BEGIN TASK INPUTS
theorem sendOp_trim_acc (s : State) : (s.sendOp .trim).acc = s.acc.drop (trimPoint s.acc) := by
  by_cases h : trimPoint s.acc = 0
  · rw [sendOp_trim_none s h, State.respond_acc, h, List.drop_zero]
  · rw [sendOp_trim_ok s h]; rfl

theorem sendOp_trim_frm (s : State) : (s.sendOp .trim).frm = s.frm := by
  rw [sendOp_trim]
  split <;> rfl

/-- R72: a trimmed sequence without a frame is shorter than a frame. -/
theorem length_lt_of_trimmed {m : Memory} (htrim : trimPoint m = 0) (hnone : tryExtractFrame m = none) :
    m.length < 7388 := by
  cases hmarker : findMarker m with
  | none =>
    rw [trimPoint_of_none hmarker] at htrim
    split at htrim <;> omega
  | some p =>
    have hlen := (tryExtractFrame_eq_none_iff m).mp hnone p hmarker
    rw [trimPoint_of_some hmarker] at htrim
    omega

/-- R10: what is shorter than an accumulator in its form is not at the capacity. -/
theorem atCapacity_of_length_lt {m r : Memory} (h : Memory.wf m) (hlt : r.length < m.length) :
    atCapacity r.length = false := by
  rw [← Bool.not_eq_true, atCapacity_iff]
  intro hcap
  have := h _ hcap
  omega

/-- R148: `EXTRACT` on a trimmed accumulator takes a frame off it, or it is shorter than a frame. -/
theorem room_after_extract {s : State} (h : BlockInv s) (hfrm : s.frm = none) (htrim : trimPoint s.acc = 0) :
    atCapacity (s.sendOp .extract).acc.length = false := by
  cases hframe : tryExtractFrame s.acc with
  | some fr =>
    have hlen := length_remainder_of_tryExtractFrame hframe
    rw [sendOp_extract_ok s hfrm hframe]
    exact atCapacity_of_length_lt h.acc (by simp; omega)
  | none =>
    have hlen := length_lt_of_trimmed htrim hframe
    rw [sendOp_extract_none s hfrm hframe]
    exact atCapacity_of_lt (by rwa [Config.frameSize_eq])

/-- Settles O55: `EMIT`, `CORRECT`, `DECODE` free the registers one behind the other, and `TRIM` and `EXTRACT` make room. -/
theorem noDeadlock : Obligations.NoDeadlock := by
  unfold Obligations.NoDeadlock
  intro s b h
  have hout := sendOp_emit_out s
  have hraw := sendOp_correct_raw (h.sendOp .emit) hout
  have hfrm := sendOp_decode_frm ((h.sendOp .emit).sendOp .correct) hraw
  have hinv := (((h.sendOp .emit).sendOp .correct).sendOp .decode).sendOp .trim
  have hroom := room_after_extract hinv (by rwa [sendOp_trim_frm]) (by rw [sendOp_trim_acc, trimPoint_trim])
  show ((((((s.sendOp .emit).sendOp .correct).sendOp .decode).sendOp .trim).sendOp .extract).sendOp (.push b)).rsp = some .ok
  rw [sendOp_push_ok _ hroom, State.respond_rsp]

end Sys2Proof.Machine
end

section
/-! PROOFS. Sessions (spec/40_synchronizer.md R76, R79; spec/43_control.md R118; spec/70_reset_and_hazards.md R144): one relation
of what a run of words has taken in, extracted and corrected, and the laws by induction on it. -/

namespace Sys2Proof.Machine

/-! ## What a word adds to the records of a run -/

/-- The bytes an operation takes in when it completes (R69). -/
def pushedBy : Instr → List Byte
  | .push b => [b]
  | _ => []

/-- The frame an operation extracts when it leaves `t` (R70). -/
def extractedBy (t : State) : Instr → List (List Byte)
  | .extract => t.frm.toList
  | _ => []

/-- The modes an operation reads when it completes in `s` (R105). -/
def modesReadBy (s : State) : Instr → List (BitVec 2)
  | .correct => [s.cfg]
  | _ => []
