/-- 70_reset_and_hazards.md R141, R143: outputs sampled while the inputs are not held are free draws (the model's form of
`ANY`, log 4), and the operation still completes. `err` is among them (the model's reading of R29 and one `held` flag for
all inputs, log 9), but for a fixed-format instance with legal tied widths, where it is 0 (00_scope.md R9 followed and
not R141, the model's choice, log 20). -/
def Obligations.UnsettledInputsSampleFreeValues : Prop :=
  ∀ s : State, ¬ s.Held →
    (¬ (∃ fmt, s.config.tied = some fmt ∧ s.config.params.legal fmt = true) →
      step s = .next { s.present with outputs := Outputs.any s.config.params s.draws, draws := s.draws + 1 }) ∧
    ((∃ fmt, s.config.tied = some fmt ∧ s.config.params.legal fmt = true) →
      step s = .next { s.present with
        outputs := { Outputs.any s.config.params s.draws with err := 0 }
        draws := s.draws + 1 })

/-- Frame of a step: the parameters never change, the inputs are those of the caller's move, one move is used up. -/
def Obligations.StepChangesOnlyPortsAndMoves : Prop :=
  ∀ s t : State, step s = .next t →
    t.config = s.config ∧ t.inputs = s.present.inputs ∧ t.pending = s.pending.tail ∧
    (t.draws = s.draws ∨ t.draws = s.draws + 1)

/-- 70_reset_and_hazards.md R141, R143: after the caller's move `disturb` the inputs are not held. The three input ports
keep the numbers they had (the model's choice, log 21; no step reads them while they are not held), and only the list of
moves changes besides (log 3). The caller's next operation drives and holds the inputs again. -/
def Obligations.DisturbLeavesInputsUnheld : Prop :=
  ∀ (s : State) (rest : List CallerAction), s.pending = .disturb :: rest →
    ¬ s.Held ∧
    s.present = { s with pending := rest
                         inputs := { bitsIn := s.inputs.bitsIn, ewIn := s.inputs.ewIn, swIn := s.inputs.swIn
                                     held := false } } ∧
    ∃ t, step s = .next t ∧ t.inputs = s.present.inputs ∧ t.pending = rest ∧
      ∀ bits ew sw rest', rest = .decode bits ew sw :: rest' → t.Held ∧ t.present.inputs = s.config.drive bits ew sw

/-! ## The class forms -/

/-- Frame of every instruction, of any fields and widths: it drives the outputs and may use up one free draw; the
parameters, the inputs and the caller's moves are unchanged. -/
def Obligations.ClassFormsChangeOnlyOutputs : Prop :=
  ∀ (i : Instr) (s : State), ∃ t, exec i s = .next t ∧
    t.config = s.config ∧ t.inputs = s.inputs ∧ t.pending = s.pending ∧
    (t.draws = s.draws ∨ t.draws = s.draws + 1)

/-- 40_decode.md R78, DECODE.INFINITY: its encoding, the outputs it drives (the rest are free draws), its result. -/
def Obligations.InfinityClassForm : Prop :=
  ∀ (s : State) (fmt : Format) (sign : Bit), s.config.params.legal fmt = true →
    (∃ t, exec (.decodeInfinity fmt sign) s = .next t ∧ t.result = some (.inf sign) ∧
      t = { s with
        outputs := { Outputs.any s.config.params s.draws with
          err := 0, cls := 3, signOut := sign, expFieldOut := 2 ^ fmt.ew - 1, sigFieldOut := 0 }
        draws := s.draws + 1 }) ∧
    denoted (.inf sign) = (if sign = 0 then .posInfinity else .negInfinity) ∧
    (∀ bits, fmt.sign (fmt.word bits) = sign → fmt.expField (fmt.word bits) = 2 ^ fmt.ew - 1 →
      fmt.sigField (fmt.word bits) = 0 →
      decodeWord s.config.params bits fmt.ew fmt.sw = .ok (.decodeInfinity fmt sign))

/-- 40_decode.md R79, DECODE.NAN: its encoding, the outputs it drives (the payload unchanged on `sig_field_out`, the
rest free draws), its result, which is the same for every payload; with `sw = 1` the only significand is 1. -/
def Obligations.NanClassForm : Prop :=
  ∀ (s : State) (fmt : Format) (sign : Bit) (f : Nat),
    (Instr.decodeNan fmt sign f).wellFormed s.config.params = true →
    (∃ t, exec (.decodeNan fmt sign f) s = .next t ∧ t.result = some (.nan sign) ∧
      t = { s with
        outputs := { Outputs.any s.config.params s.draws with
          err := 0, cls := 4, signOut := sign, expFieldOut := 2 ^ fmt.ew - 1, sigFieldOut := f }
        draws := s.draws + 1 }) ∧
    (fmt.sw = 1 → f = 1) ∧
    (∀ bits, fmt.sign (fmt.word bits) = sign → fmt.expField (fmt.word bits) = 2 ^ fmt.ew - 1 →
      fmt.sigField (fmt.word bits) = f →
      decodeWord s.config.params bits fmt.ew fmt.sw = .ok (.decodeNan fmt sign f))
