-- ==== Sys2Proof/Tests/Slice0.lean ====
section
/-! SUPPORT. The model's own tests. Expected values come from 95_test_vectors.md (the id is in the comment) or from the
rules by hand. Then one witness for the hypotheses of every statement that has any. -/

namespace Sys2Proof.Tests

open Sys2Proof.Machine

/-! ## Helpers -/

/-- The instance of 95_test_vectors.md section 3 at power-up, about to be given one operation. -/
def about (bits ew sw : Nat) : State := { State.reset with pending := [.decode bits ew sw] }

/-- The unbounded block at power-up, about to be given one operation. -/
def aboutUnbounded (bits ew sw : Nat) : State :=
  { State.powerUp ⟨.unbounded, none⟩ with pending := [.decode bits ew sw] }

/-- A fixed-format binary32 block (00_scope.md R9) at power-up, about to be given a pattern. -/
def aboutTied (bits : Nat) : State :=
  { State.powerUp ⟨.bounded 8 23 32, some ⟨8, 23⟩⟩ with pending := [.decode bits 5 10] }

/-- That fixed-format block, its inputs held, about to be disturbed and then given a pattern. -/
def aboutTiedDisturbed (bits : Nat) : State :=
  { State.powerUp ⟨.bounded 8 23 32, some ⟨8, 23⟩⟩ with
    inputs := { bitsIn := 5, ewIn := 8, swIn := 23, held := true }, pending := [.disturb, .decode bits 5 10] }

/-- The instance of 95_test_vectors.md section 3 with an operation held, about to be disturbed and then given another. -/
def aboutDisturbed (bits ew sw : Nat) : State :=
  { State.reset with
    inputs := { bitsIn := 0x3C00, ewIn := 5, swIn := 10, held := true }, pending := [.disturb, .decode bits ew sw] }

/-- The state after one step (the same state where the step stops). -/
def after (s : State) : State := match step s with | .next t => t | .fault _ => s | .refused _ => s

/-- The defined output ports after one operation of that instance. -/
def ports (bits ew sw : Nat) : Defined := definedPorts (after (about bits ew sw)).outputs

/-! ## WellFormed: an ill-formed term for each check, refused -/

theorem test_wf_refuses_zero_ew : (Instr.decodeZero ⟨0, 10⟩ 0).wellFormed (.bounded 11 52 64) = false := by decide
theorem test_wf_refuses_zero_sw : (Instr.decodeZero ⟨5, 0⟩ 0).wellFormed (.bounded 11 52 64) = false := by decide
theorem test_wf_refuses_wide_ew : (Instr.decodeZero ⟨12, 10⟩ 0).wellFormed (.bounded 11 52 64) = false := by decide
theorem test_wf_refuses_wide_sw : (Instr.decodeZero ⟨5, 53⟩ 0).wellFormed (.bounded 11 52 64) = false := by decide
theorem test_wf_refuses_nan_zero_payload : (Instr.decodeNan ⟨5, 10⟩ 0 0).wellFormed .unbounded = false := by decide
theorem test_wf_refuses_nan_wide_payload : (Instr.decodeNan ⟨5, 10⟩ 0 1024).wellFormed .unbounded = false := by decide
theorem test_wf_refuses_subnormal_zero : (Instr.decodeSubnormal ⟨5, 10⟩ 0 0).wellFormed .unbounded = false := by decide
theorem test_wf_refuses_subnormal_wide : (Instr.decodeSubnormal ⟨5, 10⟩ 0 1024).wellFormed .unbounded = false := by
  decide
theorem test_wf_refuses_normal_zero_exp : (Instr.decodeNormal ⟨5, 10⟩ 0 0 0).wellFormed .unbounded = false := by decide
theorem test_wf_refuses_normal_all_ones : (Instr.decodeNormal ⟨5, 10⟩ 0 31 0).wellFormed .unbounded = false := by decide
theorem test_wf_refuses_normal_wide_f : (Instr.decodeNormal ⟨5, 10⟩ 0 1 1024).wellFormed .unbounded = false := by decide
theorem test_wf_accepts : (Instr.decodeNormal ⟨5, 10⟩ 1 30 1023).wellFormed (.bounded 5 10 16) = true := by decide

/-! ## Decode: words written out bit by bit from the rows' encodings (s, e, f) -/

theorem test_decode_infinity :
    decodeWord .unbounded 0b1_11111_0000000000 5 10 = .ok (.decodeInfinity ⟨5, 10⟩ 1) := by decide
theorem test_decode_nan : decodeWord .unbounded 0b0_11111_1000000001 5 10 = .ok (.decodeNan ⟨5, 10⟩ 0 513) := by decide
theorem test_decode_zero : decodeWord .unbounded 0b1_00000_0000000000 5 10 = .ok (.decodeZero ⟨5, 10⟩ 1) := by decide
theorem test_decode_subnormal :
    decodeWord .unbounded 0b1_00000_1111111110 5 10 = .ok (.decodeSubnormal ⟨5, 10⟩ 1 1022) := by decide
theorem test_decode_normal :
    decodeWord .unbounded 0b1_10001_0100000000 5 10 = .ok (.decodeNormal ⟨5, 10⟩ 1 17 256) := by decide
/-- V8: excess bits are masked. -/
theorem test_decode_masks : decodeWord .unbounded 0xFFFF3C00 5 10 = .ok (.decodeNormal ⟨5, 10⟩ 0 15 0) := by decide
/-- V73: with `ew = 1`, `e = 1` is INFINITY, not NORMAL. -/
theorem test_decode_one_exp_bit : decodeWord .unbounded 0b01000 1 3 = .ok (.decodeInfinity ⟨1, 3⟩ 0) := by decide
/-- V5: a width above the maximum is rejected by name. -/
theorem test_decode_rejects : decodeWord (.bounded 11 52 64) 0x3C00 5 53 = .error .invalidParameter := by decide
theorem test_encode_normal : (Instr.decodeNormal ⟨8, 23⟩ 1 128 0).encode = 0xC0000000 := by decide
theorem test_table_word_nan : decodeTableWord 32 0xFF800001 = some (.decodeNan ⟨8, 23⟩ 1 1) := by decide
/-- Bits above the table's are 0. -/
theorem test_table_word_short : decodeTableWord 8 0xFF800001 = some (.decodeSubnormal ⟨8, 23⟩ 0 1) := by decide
END TASK INPUTS
### EXERCISE DETAILS:
Starting from the first line of the records above, retype each line exactly up to and including the one that contains "rw [trimPoint_of_none hmarker] at htrim", and nothing more.

### TASK SOLUTION:
theorem sendOp_trim_acc (s : State) : (s.sendOp .trim).acc = s.acc.drop (trimPoint s.acc) := by
  by_cases h : trimPoint s.acc = 0
  · rw [sendOp_trim_none s h, State.respond_acc, h, List.drop_zero]
  · rw [sendOp_trim_ok s h]; rfl

theorem sendOp_trim_frm (s : State) : (s.sendOp .trim).frm = s.frm := by
  rw [sendOp_trim]
  split <;> rfl

/-- R72: a trimmed sequence without a frame is shorter than a frame. -/
theorem length_lt_of_trimmed {m : Memory} (htrim : trimPoint m = 0) (hnone : tryExtractFrame m = none) :
    m.length < 7388 := by
  cases hmarker : findMarker m with
  | none =>
    rw [trimPoint_of_none hmarker] at htrim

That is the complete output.